Content in the Dataset Catalog may be collected from repositories managed by government agencies, academic institutions, scholarly societies, and non-governmental organizations. NLM considers the standards specified under Dataset Catalog Content and Inclusion Policy and Dataset Repository Site Inclusion Criteria when evaluating a repository for inclusion. NLM does not review, evaluate, or judge the quality of individual datasets. The host repository managing organization is responsible for maintaining the currency of the scientific record within their repository. Questions regarding the datasets or the data they contain should be addressed to the host repository consistent with their policies.

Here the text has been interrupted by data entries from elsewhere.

-- ==== Sys2Proof/Laws/InvPackets.lean ====
section
/-! SUPPORT. Every operation over the state keeps the invariant Sys2Proof.Machine.Inv: one lemma for each, in the order of
the definitions. -/

set_option linter.unusedTactic false
set_option linter.unreachableTactic false
set_option linter.unusedSimpArgs false

namespace Sys2Proof.Machine

variable {wq : List Instr}

theorem packetRow_inv {k : Fin 256} {p : Packet} {ok : Bool} {s : State} (hs : InvQ wq s) : OutInv wq (packetRow k p ok s) := by
  unfold packetRow
  try dsimp -iota only
  with_reducible repeat' (first | assumption | apply packetArrives_inv | exact OutInv.fault | apply OutInv.next | dsimp -iota only | split)

theorem execRead_inv {k : Fin 256} {p : Packet} {s : State} (hs : InvQ wq s) : OutInv wq (execRead k p s) := by
  unfold execRead
  try dsimp -iota only
  with_reducible repeat' (first | assumption | apply packetRow_inv | exact OutInv.fault | apply OutInv.next | dsimp -iota only)

theorem execReadMulti_inv {k : Fin 256} {p : Packet} {s : State} (hs : InvQ wq s) : OutInv wq (execReadMulti k p s) := by
  unfold execReadMulti
  try dsimp -iota only
  with_reducible repeat' (first | assumption | apply packetRow_inv | exact OutInv.fault | apply OutInv.next | dsimp -iota only)

theorem execReadRaw_inv {k : Fin 256} {p : Packet} {s : State} (hs : InvQ wq s) : OutInv wq (execReadRaw k p s) := by
  unfold execReadRaw
  try dsimp -iota only
  with_reducible repeat' (first | assumption | apply packetRow_inv | exact OutInv.fault | apply OutInv.next | dsimp -iota only)

theorem execProgram_inv {k : Fin 256} {p : Packet} {s : State} (hs : InvQ wq s) : OutInv wq (execProgram k p s) := by
  unfold execProgram
  try dsimp -iota only
  with_reducible repeat' (first | assumption | apply packetRow_inv | exact OutInv.fault | apply OutInv.next | dsimp -iota only)

theorem execProgramMulti_inv {k : Fin 256} {p : Packet} {s : State} (hs : InvQ wq s) : OutInv wq (execProgramMulti k p s) := by
  unfold execProgramMulti
  try dsimp -iota only
  with_reducible repeat' (first | assumption | apply packetRow_inv | exact OutInv.fault | apply OutInv.next | dsimp -iota only)

theorem execErase_inv {k : Fin 256} {p : Packet} {s : State} (hs : InvQ wq s) : OutInv wq (execErase k p s) := by
  unfold execErase
  try dsimp -iota only
  with_reducible repeat' (first | assumption | apply packetRow_inv | exact OutInv.fault | apply OutInv.next | dsimp -iota only)

theorem execEraseMulti_inv {k : Fin 256} {p : Packet} {s : State} (hs : InvQ wq s) : OutInv wq (execEraseMulti k p s) := by
  unfold execEraseMulti
  try dsimp -iota only
  with_reducible repeat' (first | assumption | apply packetRow_inv | exact OutInv.fault | apply OutInv.next | dsimp -iota only)

theorem execCopy_inv {k : Fin 256} {p : Packet} {s : State} (hs : InvQ wq s) : OutInv wq (execCopy k p s) := by
  unfold execCopy
  try dsimp -iota only
  with_reducible repeat' (first | assumption | apply packetRow_inv | exact OutInv.fault | apply OutInv.next | dsimp -iota only)

theorem execStatus_inv {k : Fin 256} {p : Packet} {s : State} (hs : InvQ wq s) : OutInv wq (execStatus k p s) := by
  unfold execStatus
  try dsimp -iota only
  with_reducible repeat' (first | assumption | apply packetRow_inv | exact OutInv.fault | apply OutInv.next | dsimp -iota only)

theorem execSetFeature_inv {k : Fin 256} {p : Packet} {s : State} (hs : InvQ wq s) : OutInv wq (execSetFeature k p s) := by
  unfold execSetFeature
  try dsimp -iota only
  with_reducible repeat' (first | assumption | apply packetRow_inv | exact OutInv.fault | apply OutInv.next | dsimp -iota only)

theorem execGetFeature_inv {k : Fin 256} {p : Packet} {s : State} (hs : InvQ wq s) : OutInv wq (execGetFeature k p s) := by
  unfold execGetFeature
  try dsimp -iota only
  with_reducible repeat' (first | assumption | apply packetRow_inv | exact OutInv.fault | apply OutInv.next | dsimp -iota only)

theorem execResetLun_inv {k : Fin 256} {p : Packet} {s : State} (hs : InvQ wq s) : OutInv wq (execResetLun k p s) := by
  unfold execResetLun
  try dsimp -iota only
  with_reducible repeat' (first | assumption | apply packetRow_inv | exact OutInv.fault | apply OutInv.next | dsimp -iota only)

theorem execSequence_inv {k : Fin 256} {p : Packet} {s : State} (hs : InvQ wq s) : OutInv wq (execSequence k p s) := by
  unfold execSequence
  try dsimp -iota only
  with_reducible repeat' (first | assumption | apply packetRow_inv | exact OutInv.fault | apply OutInv.next | dsimp -iota only)

theorem execLedgerSetBudget_inv {k : Fin 256} {p : Packet} {s : State} (hs : InvQ wq s) : OutInv wq (execLedgerSetBudget k p s) := by
  unfold execLedgerSetBudget
  try dsimp -iota only
  with_reducible repeat' (first | assumption | apply packetRow_inv | exact OutInv.fault | apply OutInv.next | dsimp -iota only)

theorem execLedgerSetCost_inv {k : Fin 256} {p : Packet} {s : State} (hs : InvQ wq s) : OutInv wq (execLedgerSetCost k p s) := by
  unfold execLedgerSetCost
  try dsimp -iota only
  with_reducible repeat' (first | assumption | apply packetRow_inv | exact OutInv.fault | apply OutInv.next | dsimp -iota only)

theorem execLedgerSetQuiet_inv {k : Fin 256} {p : Packet} {s : State} (hs : InvQ wq s) : OutInv wq (execLedgerSetQuiet k p s) := by
  unfold execLedgerSetQuiet
  try dsimp -iota only
  with_reducible repeat' (first | assumption | apply packetRow_inv | exact OutInv.fault | apply OutInv.next | dsimp -iota only)

theorem execTimeMark_inv {k : Fin 256} {p : Packet} {s : State} (hs : InvQ wq s) : OutInv wq (execTimeMark k p s) := by
  unfold execTimeMark
  try dsimp -iota only
  with_reducible repeat' (first | assumption | apply packetRow_inv | exact OutInv.fault | apply OutInv.next | dsimp -iota only)

theorem execFence_inv {k : Fin 256} {p : Packet} {s : State} (hs : InvQ wq s) : OutInv wq (execFence k p s) := by
  unfold execFence
  try dsimp -iota only
  with_reducible repeat' (first | assumption | apply packetRow_inv | exact OutInv.fault | apply OutInv.next | dsimp -iota only)

theorem execScrubStop_inv {k : Fin 256} {p : Packet} {s : State} (hs : InvQ wq s) : OutInv wq (execScrubStop k p s) := by
  unfold execScrubStop
  try dsimp -iota only
  with_reducible repeat' (first | assumption | apply packetRow_inv | exact OutInv.fault | apply OutInv.next | dsimp -iota only)

theorem execScrubStart_inv {k : Fin 256} {p : Packet} {s : State} (hs : InvQ wq s) : OutInv wq (execScrubStart k p s) := by
  unfold execScrubStart
  try dsimp -iota only
  with_reducible repeat' (first | assumption | apply packetRow_inv | exact OutInv.fault | apply OutInv.next | dsimp -iota only)

theorem execScrubClearPool_inv {k : Fin 256} {p : Packet} {s : State} (hs : InvQ wq s) : OutInv wq (execScrubClearPool k p s) := by
  unfold execScrubClearPool
  try dsimp -iota only
  with_reducible repeat' (first | assumption | apply packetRow_inv | exact OutInv.fault | apply OutInv.next | dsimp -iota only)

theorem execCalibrateRun_inv {k : Fin 256} {p : Packet} {s : State} (hs : InvQ wq s) : OutInv wq (execCalibrateRun k p s) := by
  unfold execCalibrateRun
  try dsimp -iota only
  with_reducible repeat' (first | assumption | apply packetRow_inv | exact OutInv.fault | apply OutInv.next | dsimp -iota only)

theorem execCalibrateRunForced_inv {k : Fin 256} {p : Packet} {s : State} (hs : InvQ wq s) : OutInv wq (execCalibrateRunForced k p s) := by
  unfold execCalibrateRunForced
  try dsimp -iota only
  with_reducible repeat' (first | assumption | apply packetRow_inv | exact OutInv.fault | apply OutInv.next | dsimp -iota only)

theorem execCalibrateRebase_inv {k : Fin 256} {p : Packet} {s : State} (hs : InvQ wq s) : OutInv wq (execCalibrateRebase k p s) := by
  unfold execCalibrateRebase
  try dsimp -iota only
  with_reducible repeat' (first | assumption | apply packetRow_inv | exact OutInv.fault | apply OutInv.next | dsimp -iota only)

theorem execCalibrateApply_inv {k : Fin 256} {p : Packet} {s : State} (hs : InvQ wq s) : OutInv wq (execCalibrateApply k p s) := by
  unfold execCalibrateApply
  try dsimp -iota only
  with_reducible repeat' (first | assumption | apply packetRow_inv | exact OutInv.fault | apply OutInv.next | dsimp -iota only)

theorem execRelocPoolAdd_inv {k : Fin 256} {p : Packet} {s : State} (hs : InvQ wq s) : OutInv wq (execRelocPoolAdd k p s) := by
  unfold execRelocPoolAdd
  try dsimp -iota only
  with_reducible repeat' (first | assumption | apply packetRow_inv | exact OutInv.fault | apply OutInv.next | dsimp -iota only)

theorem execBootSwap_inv {k : Fin 256} {p : Packet} {s : State} (hs : InvQ wq s) : OutInv wq (execBootSwap k p s) := by
  unfold execBootSwap
  try dsimp -iota only
  with_reducible repeat' (first | assumption | apply packetRow_inv | exact OutInv.fault | apply OutInv.next | dsimp -iota only)

theorem execChannelCtlNone_inv {k : Fin 256} {p : Packet} {s : State} (hs : InvQ wq s) : OutInv wq (execChannelCtlNone k p s) := by
  unfold execChannelCtlNone
  try dsimp -iota only
  with_reducible repeat' (first | assumption | apply packetRow_inv | exact OutInv.fault | apply OutInv.next | dsimp -iota only)

theorem execChannelCtlEnable_inv {k : Fin 256} {p : Packet} {s : State} (hs : InvQ wq s) : OutInv wq (execChannelCtlEnable k p s) := by
  unfold execChannelCtlEnable
  try dsimp -iota only
  with_reducible repeat' (first | assumption | apply packetRow_inv | exact OutInv.fault | apply OutInv.next | dsimp -iota only)

theorem execChannelCtlDisable_inv {k : Fin 256} {p : Packet} {s : State} (hs : InvQ wq s) : OutInv wq (execChannelCtlDisable k p s) := by
  unfold execChannelCtlDisable
  try dsimp -iota only
  with_reducible repeat' (first | assumption | apply packetRow_inv | exact OutInv.fault | apply OutInv.next | dsimp -iota only)

theorem execFenceGroup_inv {k : Fin 256} {p : Packet} {s : State} (hs : InvQ wq s) : OutInv wq (execFenceGroup k p s) := by
  unfold execFenceGroup
  try dsimp -iota only
  with_reducible repeat' (first | assumption | apply packetRow_inv | exact OutInv.fault | apply OutInv.next | dsimp -iota only)

theorem execUnfenceGroup_inv {k : Fin 256} {p : Packet} {s : State} (hs : InvQ wq s) : OutInv wq (execUnfenceGroup k p s) := by
  unfold execUnfenceGroup
  try dsimp -iota only
  with_reducible repeat' (first | assumption | apply packetRow_inv | exact OutInv.fault | apply OutInv.next | dsimp -iota only)

theorem execUnhaltLun_inv {k : Fin 256} {p : Packet} {s : State} (hs : InvQ wq s) : OutInv wq (execUnhaltLun k p s) := by
  unfold execUnhaltLun
  try dsimp -iota only
  with_reducible repeat' (first | assumption | apply packetRow_inv | exact OutInv.fault | apply OutInv.next | dsimp -iota only)

theorem execFlushLun_inv {k : Fin 256} {p : Packet} {s : State} (hs : InvQ wq s) : OutInv wq (execFlushLun k p s) := by
  unfold execFlushLun
  try dsimp -iota only
  with_reducible repeat' (first | assumption | apply packetRow_inv | exact OutInv.fault | apply OutInv.next | dsimp -iota only)

theorem execNop_inv {k : Fin 256} {p : Packet} {s : State} (hs : InvQ wq s) : OutInv wq (execNop k p s) := by
  unfold execNop
  try dsimp -iota only
  with_reducible repeat' (first | assumption | apply packetRow_inv | exact OutInv.fault | apply OutInv.next | dsimp -iota only)

theorem execPacketFetchError_inv {k : Fin 256} {s : State} (hs : InvQ wq s) : OutInv wq (execPacketFetchError k s) := by
  unfold execPacketFetchError
  try dsimp -iota only
  with_reducible repeat' (first | assumption | apply fetchFails_inv | exact OutInv.fault | apply OutInv.next | dsimp -iota only | split)

theorem execRoutingResume_inv {k : Fin 256} {s : State} (hs : InvQ wq s) : OutInv wq (execRoutingResume k s) := by
  unfold execRoutingResume
  try dsimp -iota only
  with_reducible repeat' (first | assumption | apply tellerGoesOn_inv | exact OutInv.fault | apply OutInv.next | dsimp -iota only)

theorem execTickEffect_inv {id : Nat} {s : State} (hs : InvQ wq s) : OutInv wq (execTickEffect id s) := by
  unfold execTickEffect
  try dsimp -iota only
  with_reducible repeat' (first | assumption | apply reach_inv | (refine reach_inv_eq ?_ (by assumption)) | apply effectRun_inv | apply updItem_inv | exact OutInv.fault | apply OutInv.next | simp only [InvQ.mk_state] | apply InvQ.kept | dsimp -iota only | split)

end Sys2Proof.Machine
end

The Dataset Catalog is being released as a beta version for the purpose of user feedback informing further development. As a beta version this means:
- Limited corpus of datasets: The number of repositories available to search are currently limited to four (as shown https://www.datasetcatalog.nlm.nih.gov/). However, pending user feedback and beta test results, more repositories may be incorporated into the Dataset Catalog.
- Refresh cycle being developed and implemented: Currently data are retrieved from each repository and mapped from the repository’s transport schema (i.e., the schema used in the delivery method, such as an API or and FTP server) to the DATMM schema. Pending user feedback and beta test results, an update cycle for each repository will be established and published.
- Export function of citations: The beta version of the Dataset Catalog only provides dataset citation information in the search results. Pending user feedback and beta test results, citations may be made available for download and re-use through popular citation management software similar to the “Send To” function available through NLM literature services.